-- ==== Sys2Proof/Machine/Memory.lean ====
section
/-! DEFINITION. Program memory as a canonical list of cells, and the accessors of the registers, the status bits, the key, the
free values and the `DEVICE` oracle. -/

namespace Sys2Proof.Machine

/-! ## Cells -/

/-- What an unlisted address reads as. The spec gives memory no initial contents (R52): the model's choice (assumption
log 4). -/
def Memory.unlisted : Byte := 0

/-- The byte at an address (R61). -/
def Memory.read (m : Memory) (a : Nat) : Byte :=
  match m with
  | [] => Memory.unlisted
  | (k, v) :: rest => if k = a then v else Memory.read rest a

/-- The memory without an entry for an address. -/
def Memory.erase (m : Memory) (a : Nat) : Memory := m.filter fun c => c.1 != a

/-- An entry put in its place in a rising list that has none for its address. -/
def Memory.insert (m : Memory) (a : Nat) (v : Byte) : Memory :=
  match m with
  | [] => [(a, v)]
  | (k, w) :: rest => if a < k then (a, v) :: (k, w) :: rest else (k, w) :: Memory.insert rest a v

/-- One byte written; the canonical form is kept (R67). -/
def Memory.write (m : Memory) (a : Nat) (v : Byte) : Memory :=
  if v = Memory.unlisted then m.erase a else (m.erase a).insert a v

/-- The canonical form: addresses strictly rising, and no entry equal to what an unlisted address reads as. -/
def Memory.wf (m : Memory) : Bool :=
  decide (m.Pairwise fun c d => c.1 < d.1) && m.all fun c => c.2 != Memory.unlisted

/-! ## General registers -/

/-- The content of a general register (R20). -/
def Regs.get (x : Regs) : Reg → Word
  | .r0 => x.x0 | .r1 => x.x1 | .r2 => x.x2 | .r3 => x.x3 | .r4 => x.x4 | .r5 => x.x5 | .r6 => x.x6 | .r7 => x.x7

/-- A general register given a new content (R20). -/
def Regs.set (x : Regs) (r : Reg) (v : Word) : Regs :=
  match r with
  | .r0 => { x with x0 := v } | .r1 => { x with x1 := v } | .r2 => { x with x2 := v } | .r3 => { x with x3 := v }
  | .r4 => { x with x4 := v } | .r5 => { x with x5 := v } | .r6 => { x with x6 := v } | .r7 => { x with x7 := v }

/-- The content of a general register. -/
def State.reg (s : State) (r : Reg) : Word := s.regs.get r

/-- A write of a general register; register 0 is the program counter (R28). -/
def State.setReg (s : State) (r : Reg) (v : Word) : State := { s with regs := s.regs.set r v }

/-- The program counter, general register 0 (R25). -/
def State.pc (s : State) : Word := s.regs.x0

/-- `pc <- t` (R13). -/
def State.setPc (s : State) (v : Word) : State := { s with regs := { s.regs with x0 := v } }

/-! ## The other fields -/

/-- A write of the whole status register. -/
def State.setSt (s : State) (v : Word) : State := { s with st := v }

/-- A write of the key bits (R45). -/
def State.setKey (s : State) (k : BitVec 2) : State := { s with key := k }

/-- A change of the run state (R47). -/
def State.setRun (s : State) (r : RunState) : State := { s with run := r }

/-- A change of program memory. -/
def State.setMem (s : State) (m : Memory) : State := { s with mem := m }

/-- A change of the pending requests (R48). -/
def State.setPending (s : State) (p : List Request) : State := { s with pending := p }

/-- The byte of program memory at an address. -/
def State.byteAt (s : State) (a : Nat) : Byte := s.mem.read a

/-- The word of program memory at an address, whose bit 0 is no part of it (R62, R64). -/
def State.wordAt (s : State) (a : Word) : Word :=
  wordOfBytes (s.byteAt (a &&& 0xFFFE).toNat) (s.byteAt ((a &&& 0xFFFE).toNat + 1))

/-- A byte of program memory written (R67). -/
def State.putByte (s : State) (a : Nat) (v : Byte) : State := s.setMem (s.mem.write a v)

/-- A word of program memory written (R66). -/
def State.putWord (s : State) (a : Word) (v : Word) : State :=
  (s.putByte (a &&& 0xFFFE).toNat (leftByte v)).putByte ((a &&& 0xFFFE).toNat + 1) (rightByte v)

/-! ## Free values -/

/-- A free value has been used. -/
def State.countFree (s : State) : State := { s with freeCount := s.freeCount + 1 }

/-- A word that the spec leaves open (assumption log 1). -/
def State.freeWord (s : State) : Word := Config.freeWord s.freeCount

/-- A choice that the spec leaves open (assumption log 1). -/
def State.freeBit (s : State) : Bool := Config.freeBit s.freeCount

end Sys2Proof.Machine
end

::::::::::

**Problem requirements**: The full set of records above must be reproduced exactly in the reply.

**Answer space**:
-- ==== Sys2Proof/Machine/Memory.lean ====
section
/-! DEFINITION. Program memory as a canonical list of cells, and the accessors of the registers, the status bits, the key, the
free values and the `DEVICE` oracle. -/

namespace Sys2Proof.Machine

/-! ## Cells -/

/-- What an unlisted address reads as. The spec gives memory no initial contents (R52): the model's choice (assumption
log 4). -/
def Memory.unlisted : Byte := 0

/-- The byte at an address (R61). -/
def Memory.read (m : Memory) (a : Nat) : Byte :=
  match m with
  | [] => Memory.unlisted
  | (k, v) :: rest => if k = a then v else Memory.read rest a

/-- The memory without an entry for an address. -/
def Memory.erase (m : Memory) (a : Nat) : Memory := m.filter fun c => c.1 != a

/-- An entry put in its place in a rising list that has none for its address. -/
def Memory.insert (m : Memory) (a : Nat) (v : Byte) : Memory :=
  match m with
  | [] => [(a, v)]
  | (k, w) :: rest => if a < k then (a, v) :: (k, w) :: rest else (k, w) :: Memory.insert rest a v

/-- One byte written; the canonical form is kept (R67). -/
def Memory.write (m : Memory) (a : Nat) (v : Byte) : Memory :=
  if v = Memory.unlisted then m.erase a else (m.erase a).insert a v

/-- The canonical form: addresses strictly rising, and no entry equal to what an unlisted address reads as. -/
def Memory.wf (m : Memory) : Bool :=
  decide (m.Pairwise fun c d => c.1 < d.1) && m.all fun c => c.2 != Memory.unlisted

/-! ## General registers -/

/-- The content of a general register (R20). -/
def Regs.get (x : Regs) : Reg → Word
  | .r0 => x.x0 | .r1 => x.x1 | .r2 => x.x2 | .r3 => x.x3 | .r4 => x.x4 | .r5 => x.x5 | .r6 => x.x6 | .r7 => x.x7

/-- A general register given a new content (R20). -/
def Regs.set (x : Regs) (r : Reg) (v : Word) : Regs :=
  match r with
  | .r0 => { x with x0 := v } | .r1 => { x with x1 := v } | .r2 => { x with x2 := v } | .r3 => { x with x3 := v }
  | .r4 => { x with x4 := v } | .r5 => { x with x5 := v } | .r6 => { x with x6 := v } | .r7 => { x with x7 := v }

/-- The content of a general register. -/
def State.reg (s : State) (r : Reg) : Word := s.regs.get r

/-- A write of a general register; register 0 is the program counter (R28). -/
def State.setReg (s : State) (r : Reg) (v : Word) : State := { s with regs := s.regs.set r v }

/-- The program counter, general register 0 (R25). -/
def State.pc (s : State) : Word := s.regs.x0

/-- `pc <- t` (R13). -/
def State.setPc (s : State) (v : Word) : State := { s with regs := { s.regs with x0 := v } }

/-! ## The other fields -/

/-- A write of the whole status register. -/
def State.setSt (s : State) (v : Word) : State := { s with st := v }

/-- A write of the key bits (R45). -/
def State.setKey (s : State) (k : BitVec 2) : State := { s with key := k }

/-- A change of the run state (R47). -/
def State.setRun (s : State) (r : RunState) : State := { s with run := r }

/-- A change of program memory. -/
def State.setMem (s : State) (m : Memory) : State := { s with mem := m }

/-- A change of the pending requests (R48). -/
def State.setPending (s : State) (p : List Request) : State := { s with pending := p }

/-- The byte of program memory at an address. -/
def State.byteAt (s : State) (a : Nat) : Byte := s.mem.read a

/-- The word of program memory at an address, whose bit 0 is no part of it (R62, R64). -/
def State.wordAt (s : State) (a : Word) : Word :=
  wordOfBytes (s.byteAt (a &&& 0xFFFE).toNat) (s.byteAt ((a &&& 0xFFFE).toNat + 1))

/-- A byte of program memory written (R67). -/
def State.putByte (s : State) (a : Nat) (v : Byte) : State := s.setMem (s.mem.write a v)

/-- A word of program memory written (R66). -/
def State.putWord (s : State) (a : Word) (v : Word) : State :=
  (s.putByte (a &&& 0xFFFE).toNat (leftByte v)).putByte ((a &&& 0xFFFE).toNat + 1) (rightByte v)

/-! ## Free values -/

/-- A free value has been used. -/
def State.countFree (s : State) : State := { s with freeCount := s.freeCount + 1 }

/-- A word that the spec leaves open (assumption log 1). -/
def State.freeWord (s : State) : Word := Config.freeWord s.freeCount

/-- A choice that the spec leaves open (assumption log 1). -/
def State.freeBit (s : State) : Bool := Config.freeBit s.freeCount

end Sys2Proof.Machine
end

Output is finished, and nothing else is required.